The paper “Dexterous World Models” presents a novel video‑diffusion system that can turn a static 3‑D reconstruction of a room into a dynamic, interactive scene driven by egocentric hand motions. By feeding a rendered scene and a sequence of hand‑mesh frames into the model, it produces temporally coherent videos that show realistic human‑object interactions—grasping, opening, moving objects—while keeping the camera viewpoint and scene geometry consistent. This bridges the gap between high‑fidelity digital twins and embodied interactivity, opening new possibilities for simulation, training, and content creation.

Key Contributions

Scene‑action‑conditioned diffusion model (DWM) that generates videos of dexterous hand interactions within a static 3‑D environment.
Dual conditioning strategy: (1) static scene renderings following a prescribed camera trajectory for spatial consistency, and (2) egocentric hand‑mesh renderings that encode geometry and motion cues for action‑driven dynamics.
Hybrid interaction dataset combining synthetic egocentric videos (perfect alignment of hand, camera, and objects) with real‑world fixed‑camera recordings (rich, realistic object physics).
Demonstration of physically plausible interactions (grasp, pull, open, push) that respect both hand kinematics and scene constraints, something prior digital‑twin pipelines lacked.
First video‑diffusion framework that can be used as an “embodied simulation engine” for generating interactive digital twins from egocentric action inputs.

Methodology

Input Representation
- Static scene rendering: a rasterized view of the 3‑D environment captured along a user‑specified camera path.
- Egocentric hand mesh sequence: per‑frame hand geometry rendered from the wearer’s perspective, providing both shape and motion information.
Diffusion Video Generator
- Built on a latent video diffusion backbone (similar to Imagen Video / Stable Diffusion Video).
- The diffusion process is conditioned on the concatenated scene and hand embeddings at each timestep, ensuring the generated frames stay aligned with the underlying geometry.
Training Data Construction
- Synthetic egocentric clips: generated in a physics engine where hand meshes, object poses, and camera trajectories are perfectly synchronized.

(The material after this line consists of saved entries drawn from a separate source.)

theorem unlockedUnits.sector {n : Nat} (h : permLocked n = false) : unlockedUnits (n * sectorBytes / 32) ((n * sectorBytes + sectorBytes) / 32) := by
  intro u a b
  rw [sectorBytes] at a b
  rwa [show u / 8192 = n by omega]

theorem undefineUnits_keeps {lo hi : Nat} (h : unlockedUnits lo hi) (s : State) : Keeps s (undefineUnits lo hi s) :=
  fun i => ⟨i, fun a k => cell_undefine lo hi s a (h.out k)⟩

/-- Marks of programmed units replaced in canonical form. -/
theorem marks_keeps (s : State) (m : Sparse Bool) (h : Sparse.wf false s.nor.programmed = true → Sparse.wf false m = true) :
    Keeps s { s with nor.programmed := m } :=
  fun i => ⟨⟨i.1, h i.2.1, i.2.2⟩, fun _ _ => rfl⟩

theorem bumpGen_keeps (n : Nat) (s : State) : Keeps s (bumpGen n s) := (bumpGen_same n s).keeps (by decide)

theorem programUnit_keeps {u : Nat} {d : Bytes} (h : permLocked (u / 8192) = false) (k : d.length ≤ 32) (s : State) :
    Keeps s (programUnit u d s) := by
  intro i
  refine ⟨⟨Sparse.wf_putBytes d _ i.1, Sparse.wf_put i.2.1 u true, i.2.2⟩, fun a l => ?_⟩
  have e := permLocked_ne h l
  unfold cell programUnit
  dsimp only
  rw [Sparse.read_putBytes, if_neg (by omega)]

/-! ## Banks -/

theorem inv_bank {s : State} (h : Safety.Inv s) (b : Pf) : Safety.bankOk (bankOf s b) = true := by
  cases b
  · exact h.2.2.1
  · exact h.2.2.2.1

theorem setBank_keeps (b : Pf) {x : Bank} {s : State} (h : Safety.Inv s → Safety.bankOk x = true) : Keeps s (setBank b x s) := by
  intro i
  cases b
  · exact ⟨⟨i.1, i.2.1, h i, i.2.2.2⟩, fun _ _ => rfl⟩
  · exact ⟨⟨i.1, i.2.1, i.2.2.1, h i, i.2.2.2.2⟩, fun _ _ => rfl⟩

theorem modBank_keeps (b : Pf) {g : Bank → Bank} (h : ∀ x, Safety.bankOk x = true → Safety.bankOk (g x) = true) (s : State) :
    Keeps s (modBank b g s) := setBank_keeps b fun i => h _ (inv_bank i b)

/-- A change of a bank that leaves its cycles and operations. -/
theorem modBank_quiet_keeps (b : Pf) {g : Bank → Bank}
    (h : ∀ x : Bank, (g x).seq = x.seq ∧ (g x).run = x.run ∧ (g x).suspErase = x.suspErase ∧ (g x).suspProg = x.suspProg)
    (s : State) : Keeps s (modBank b g s) :=
  modBank_keeps b (fun x k => by simpa only [Safety.bankOk, h x] using k) s

theorem bankOk_iff {x : Bank} : Safety.bankOk x = true ↔ Safety.seqOk x.seq = true ∧ (∀ o, x.run = some o → Safety.opOk o = true) ∧
    (∀ o, x.suspProg = some o → Safety.opOk o = true) ∧ ∀ n, x.suspErase = some n → permLocked n = false := by
  obtain ⟨seq, _, _, _, _, _, _, _, run, se, sp, _, _, _, _⟩ := x
  cases run <;> cases sp <;> cases se <;> simp [Safety.bankOk, and_assoc]

theorem eraseUnits_keeps {n : Nat} (h : permLocked n = false) (s : State) : Keeps s (eraseUnits n s) := by
  unfold eraseUnits
  refine Keeps.trans ?_ (modBank_quiet_keeps _ ?_ _)
  · intro i
    refine ⟨⟨Sparse.wf_clear i.1 _ _, Sparse.wf_clear i.2.1 _ _, i.2.2⟩, fun a l => ?_⟩
    rw [← cell_define (n * sectorBytes / 32) ((n * sectorBytes + sectorBytes) / 32) s a ((unlockedUnits.sector h).out l)]
    have e := permLocked_ne h l
    refine Prod.ext rfl ?_
    unfold cell Sparse.read
    dsimp only
    rw [Sparse.look_clear, if_neg]
    rw [sectorBytes]
    omega
  · exact fun _ => ⟨rfl, rfl, rfl, rfl⟩

theorem loseStores_keeps (n : Nat) (s : State) : Keeps s (loseStores n s) := (loseStores_same n s).keeps (by decide)

theorem eraseContents_keeps {n : Nat} (h : permLocked n = false) (s : State) : Keeps s (eraseContents n s) :=
  (eraseUnits_keeps h s).trans (loseStores_keeps n _)

/-! ## Records -/

/-- The sectors of pair logs carry no permanent lock bit (R143, R165). -/
theorem activeSector_unlocked (c : CfgStore) (one : Bool) (k : RecKind) : permLocked (c.activeSector one k) = false := by
  unfold CfgStore.activeSector cfgFirst
  split <;> split <;> cases k <;> rfl

theorem readySector_keeps {n : Nat} (h : permLocked n = false) (pages : Nat) (s : State) : Keeps s (readySector n pages s) := by
  unfold readySector
  exact Keeps.ite ((eraseUnits_keeps h s).trans (bumpGen_keeps _ _)) (Keeps.refl s)

theorem storeCopy_keeps (b : RecBody) (ok : Bool) (s : State) : Keeps s (storeCopy b ok s) := by
  unfold storeCopy
  dsimp only
  have k : Keeps s (putRecord b ok (readySector (s.cfg.activeSector (s.cfg.target b.kind) b.kind)
      (((s.cfg.part (s.cfg.target b.kind)).log b.kind).active.pages) s)) :=
    (readySector_keeps (activeSector_unlocked _ _ _) _ s).trans ((putRecord_same _ _ _).keeps (by decide))
  exact Keeps.ite (k.trans (eraseUnits_keeps (activeSector_unlocked _ _ _) _)) k

theorem retireSector_keeps (n : Nat) (s : State) : Keeps s (retireSector n s) := by
  have k : ∀ u : State, Keeps u (if 192 ≤ n ∧ n ≤ 383 then storeCopy (.boot ((bootRecBase u).setState .a .failed)) true u
      else if 512 ≤ n ∧ n ≤ 703 then storeCopy (.boot ((bootRecBase u).setState .b .failed)) true u
      else if 384 ≤ n ∧ n ≤ 423 then { u with evr.boot.usable := u.evr.boot.usable - 1 }
      else if 704 ≤ n ∧ n ≤ 839 then { u with evr.gen.usable := u.evr.gen.usable - 1 }
      else if 424 ≤ n ∧ n ≤ 431 then { u with cfg.cfg0 := u.cfg.cfg0.lose (n - 424) }
      else if 840 ≤ n ∧ n ≤ 847 then { u with cfg.cfg1 := u.cfg.cfg1.lose (n - 840) }
      else u) := by
    intro u
    have a := storeCopy_keeps (.boot ((bootRecBase u).setState .a .failed)) true u
    have b := storeCopy_keeps (.boot ((bootRecBase u).setState .b .failed)) true u
    generalize storeCopy (.boot ((bootRecBase u).setState .a .failed)) true u = x at a ⊢
    generalize storeCopy (.boot ((bootRecBase u).setState .b .failed)) true u = y at b ⊢
    repeat' split
    · exact a
    · exact b
    · exact Same.keeps (l := [.evr]) (Same.put (Same.refl _ _) rfl) (by decide)
    · exact Same.keeps (l := [.evr]) (Same.put (Same.refl _ _) rfl) (by decide)
    · exact Same.keeps (l := [.cfg]) (Same.put (Same.refl _ _) rfl) (by decide)
    · exact Same.keeps (l := [.cfg]) (Same.put (Same.refl _ _) rfl) (by decide)
    · exact Keeps.refl _
  unfold retireSector
  refine Keeps.ite (Keeps.refl s) (Keeps.trans ?_ ((evsSet_same _ _).keeps (by decide) |>.trans
    ((eventDue_same _ _ _ _).keeps (by decide))))
  exact Keeps.trans (t := { s with nor.retired := insertNew n s.nor.retired }) (fun i => ⟨i, fun _ _ => rfl⟩) (k _)

theorem replaceBad_keeps (n pages : Nat) (s : State) : Keeps s (replaceBad n pages s) := by
  unfold replaceBad
  refine Keeps.ite (retireSector_keeps n s) (Keeps.trans (modBank_quiet_keeps _ ?_ s) ((bumpGen_keeps _ _).trans
    ((evsSet_same _ _).keeps (by decide) |>.trans ((eventDue_same _ _ _ _).keeps (by decide)))))
  exact fun _ => ⟨rfl, rfl, rfl, rfl⟩

theorem storeRecord_keeps (b : RecBody) (ok : Bool) (s : State) : Keeps s (storeRecord b ok s) := by
  have k := storeCopy_keeps b ok s
  unfold storeRecord
  dsimp only
  refine Keeps.ite k (Keeps.ite k (Keeps.trans ?_ (replaceBad_keeps _ _ _)))
  refine Keeps.trans (k.trans ?_) (fun i => ⟨i, fun _ _ => rfl⟩)
  refine Keeps.ite (undefineUnits_keeps ?_ _) (Keeps.refl _)
  intro u p q
  have h := activeSector_unlocked (storeCopy b ok s).cfg (s.cfg.target b.kind) b.kind
  generalize (storeCopy b ok s).cfg.activeSector _ _ = n at h p q
  rw [sectorBytes] at p q
  rwa [show u / 8192 = n by omega]

/-- The sectors of an EVR partition carry no permanent lock bit (R142, R165). -/
theorem evrSectorAt_unlocked (part : EvrPart) (place : Nat) : permLocked (evrSectorAt part place) = false := by
  have range : 384 ≤ evrSectorAt part place ∧ evrSectorAt part place < 424 ∨
      704 ≤ evrSectorAt part place ∧ evrSectorAt part place < 840 := by
    cases part
    · have := Nat.mod_lt place (by decide : 0 < 40)
      exact .inl ⟨Nat.le_add_right .., by show 384 + place % 40 < 424; omega⟩
    · have := Nat.mod_lt place (by decide : 0 < 136)
      exact .inr ⟨Nat.le_add_right .., by show 704 + place % 136 < 840; omega⟩
  simp only [permLocked, Bool.or_eq_false_iff, decide_eq_false_iff_not]
  omega

theorem openSector_keeps (part : EvrPart) (s : State) : Keeps s (openSector part s) := by
  unfold openSector
  dsimp only
  refine Keeps.trans ?_ (readySector_keeps (evrSectorAt_unlocked _ _) _ _)
  refine Keeps.trans ?_ (bumpGen_keeps _ _)
  refine Keeps.trans ?_ ((setLedger_same _ _ _).keeps (by decide))
  exact ((formSummaries_same _ _).keeps (by decide)).trans (Keeps.fold (fun s x =>
    ((dropSector_same _ _ s).keeps (by decide)).trans (eraseUnits_keeps (evrSectorAt_unlocked _ _) _)) _ _)

theorem failPage_keeps (part : EvrPart) (s : State) : Keeps s (failPage part s) := by
  unfold failPage
  dsimp only
  have t : Keeps s (tearSector part s) := (tearSector_same part s).keeps (by decide)
  refine Keeps.ite t (Keeps.trans (Keeps.trans (t.trans (Keeps.ite (undefineUnits_keeps ?_ _) (Keeps.refl _))) (bumpGen_keeps _ _))
    (replaceBad_keeps _ _ _))
  intro u p q
  have h := evrSectorAt_unlocked part (ledger s part).pos
  unfold evrSectorNo at p q
  generalize evrSectorAt part (ledger s part).pos = n at h p q
  unfold pageCount at q
  rw [sectorBytes] at p q
  rwa [show u / 8192 = n by omega]

theorem programPage_keeps (part : EvrPart) (ok : Bool) (s : State) : Keeps s (programPage part ok s) := by
  unfold programPage
  refine Keeps.ite (Keeps.refl s) ?_
  dsimp only
  have o : Keeps s (if (ledger s part).used = 2048 then openSector part s else s) :=
    Keeps.ite (openSector_keeps part s) (Keeps.refl s)
  exact Keeps.ite (o.trans (((setLedger_same _ _ _).keeps (by decide)).trans ((bumpGen_keeps _ _).trans
    ((noteSigned_same _ _).keeps (by decide))))) (o.trans (failPage_keeps part _))

theorem drainQueue_keeps (part : EvrPart) : ∀ (n : Nat) (s : State), Keeps s (drainQueue part n s)
  | 0, s => Keeps.refl s
  | n + 1, s => (programPage_keeps part true s).trans (drainQueue_keeps part n _)

theorem writeOut_keeps (part : EvrPart) (ok : Bool) (s : State) : Keeps s (writeOut part ok s) := by
  unfold writeOut
  exact Keeps.trans (Keeps.ite (Keeps.refl s) (programPage_keeps part false s)) (drainQueue_keeps _ _ _)

/-! ## Slots -/

theorem eraseSectors_keeps (l : List Nat) (h : ∀ n ∈ l, permLocked n = false) (s : State) : Keeps s (eraseSectors l s) := by
  refine Keeps.trans ?_ (bumpGen_keeps _ _)
  induction l generalizing s with
  | nil => exact Keeps.refl s
  | cons n l ih => exact (eraseContents_keeps (h n (List.mem_cons_self ..)) s).trans (ih (fun m k => h m (List.mem_cons_of_mem _ k)) _)

theorem slotSectors_unlocked (i : SlotId) : ∀ n ∈ slotSectors i, permLocked n = false := by
  intro n h
  cases i <;> simp only [slotSectors, List.mem_map, List.mem_range, List.not_mem_nil] at h
  all_goals
    obtain ⟨k, hk, rfl⟩ := h
    exact permLocked_slot (by omega)

/-- Bytes from an aligned offset within unlocked units. -/
theorem programRange_keeps {a : Nat} (d : Bytes) (h : unlockedUnits (a / 32) (a / 32 + (d.length + 31) / 32)) (s : State) :
    Keeps s (programRange a d s) := by
  refine Keeps.trans ?_ (bumpGen_keeps _ _)
  have go : ∀ (l : List Nat), (∀ i ∈ l, i < (d.length + 31) / 32) → ∀ s,
      Keeps s (l.foldl (fun s i => if unitDone s (a / 32 + i) then s else programUnit (a / 32 + i) (slice d (32 * i) 32) s) s) := by
    intro l
    induction l with
    | nil => exact fun _ s => Keeps.refl s
    | cons i l ih =>
      intro hl s
      have hi := hl i (List.mem_cons_self ..)
      exact (Keeps.ite (Keeps.refl s) (programUnit_keeps (h _ (by omega) (by omega)) (by simp [slice]) s)).trans
        (ih (fun j k => hl j (List.mem_cons_of_mem _ k)) _)
  exact go _ (fun i k => List.mem_range.mp k) s

theorem programFails_keeps {a n : Nat} (h : unlockedUnits (a / 32) ((a + n) / 32)) (s : State) :
    Keeps s (programFails a n s) := by
  unfold programFails
  dsimp only
  refine (bumpGen_keeps 1 s).trans ((undefineUnits_keeps (fun u p q => h u p (by omega)) _).trans (marks_keeps _ _ ?_))
  intro w
  have go : ∀ (l : List Nat) (m : Sparse Bool), Sparse.wf false m = true →
      Sparse.wf false (l.foldl (fun m i => Sparse.put false m (a / 32 + i) true) m) = true := by
    intro l
    induction l with
    | nil => exact fun _ h => h
    | cons i l ih => exact fun m h => ih _ (Sparse.wf_put h _ _)
  exact go _ _ w

/-! ## Commands of a bank -/

/-- A bank that goes to another cycle of its sequence. -/
theorem modBank_seq_keeps (b : Pf) {q : SeqState} {g : Bank → Bank} (h : ∀ x : Bank, (g x).seq = q ∧ (g x).run = x.run ∧
    (g x).suspErase = x.suspErase ∧ (g x).suspProg = x.suspProg) {s : State} (k : Safety.Inv s → Safety.seqOk q = true) :
    Keeps s (modBank b g s) := by
  refine setBank_keeps b fun i => ?_
  have e := inv_bank i b
  obtain ⟨h1, h2, h3, h4⟩ := h (bankOf s b)
  simp only [Safety.bankOk, Bool.and_eq_true] at e
  simp only [Safety.bankOk, h1, h2, h3, h4, k i, Bool.true_and, Bool.and_eq_true]
  exact ⟨⟨e.1.1.2, e.1.2⟩, e.2⟩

These give the model exact supervision for how hand actions affect objects.
- Real‑world fixed‑camera clips: captured with a static camera in everyday environments, providing diverse object dynamics and textures. The model learns to generalize from these to unseen scenes.
Losses & Regularization
- Standard diffusion denoising loss plus a spatial‑temporal consistency loss that penalizes drift between the rendered scene and generated video.
- A physics‑aware regularizer encourages plausible contact forces (e.g., objects don’t pass through the hand).
Inference
- Users supply a 3‑D scene file, a camera trajectory, and a hand‑motion capture (e.g., from a glove or a motion‑capture system).
- DWM iteratively denoises a latent video, outputting a high‑resolution, temporally smooth video of the interaction.

Results & Findings

Qualitative: The generated videos show smooth hand‑object contact, realistic object deformation (e.g., a drawer sliding open), and consistent lighting/shadowing with the static scene.
Quantitative:
- Pose consistency (hand and object) improved by ~25 % over baseline video‑diffusion models that lack dual conditioning.
- Physical plausibility metric (based on a learned contact classifier) increased from 0.62 to 0.84.
- User study: 87 % of participants rated DWM videos as “believable” compared to 53 % for prior methods.
Ablation: Removing the hand‑mesh conditioning caused the model to hallucinate unrealistic object motions; dropping the static‑scene conditioning led to camera drift and broken spatial coherence.

Practical Implications

Interactive Content Creation: Game studios and AR/VR developers can generate high‑quality interaction footage without hand‑animating every object, simply by feeding motion‑capture data.
Robotics & Simulation: DWM can serve as a fast, visual simulator for training policies that need to understand the visual consequences of dexterous manipulation in realistic environments.
Digital Twin Maintenance: Facility managers could preview how a worker’s actions (e.g., opening a valve) would look in a digital replica, aiding training and safety analysis.
E‑learning & Remote Collaboration: Instructors can demonstrate complex manual procedures (assembly, repair) within a virtual replica of the actual workspace, using only hand‑track data.

Limitations & Future Work

Physics Fidelity: While visually plausible, the model does not enforce strict physical laws (e.g., conservation of momentum), limiting its use for high‑precision engineering simulations.
Generalization to Unseen Objects: Performance drops when the target object’s geometry or material properties differ drastically from the training set; future work could integrate a learned physics engine or object‑aware embeddings.
Real‑time Capability: Current diffusion inference is still computationally heavy (several seconds per second of video). Optimizations such as latent‑space distillation or hybrid autoregressive‑diffusion pipelines are needed for interactive applications.
Hand‑tracking Accuracy: The system assumes reasonably accurate egocentric hand meshes; noisy or low‑resolution capture can degrade output quality. Incorporating uncertainty modeling could make DWM more robust.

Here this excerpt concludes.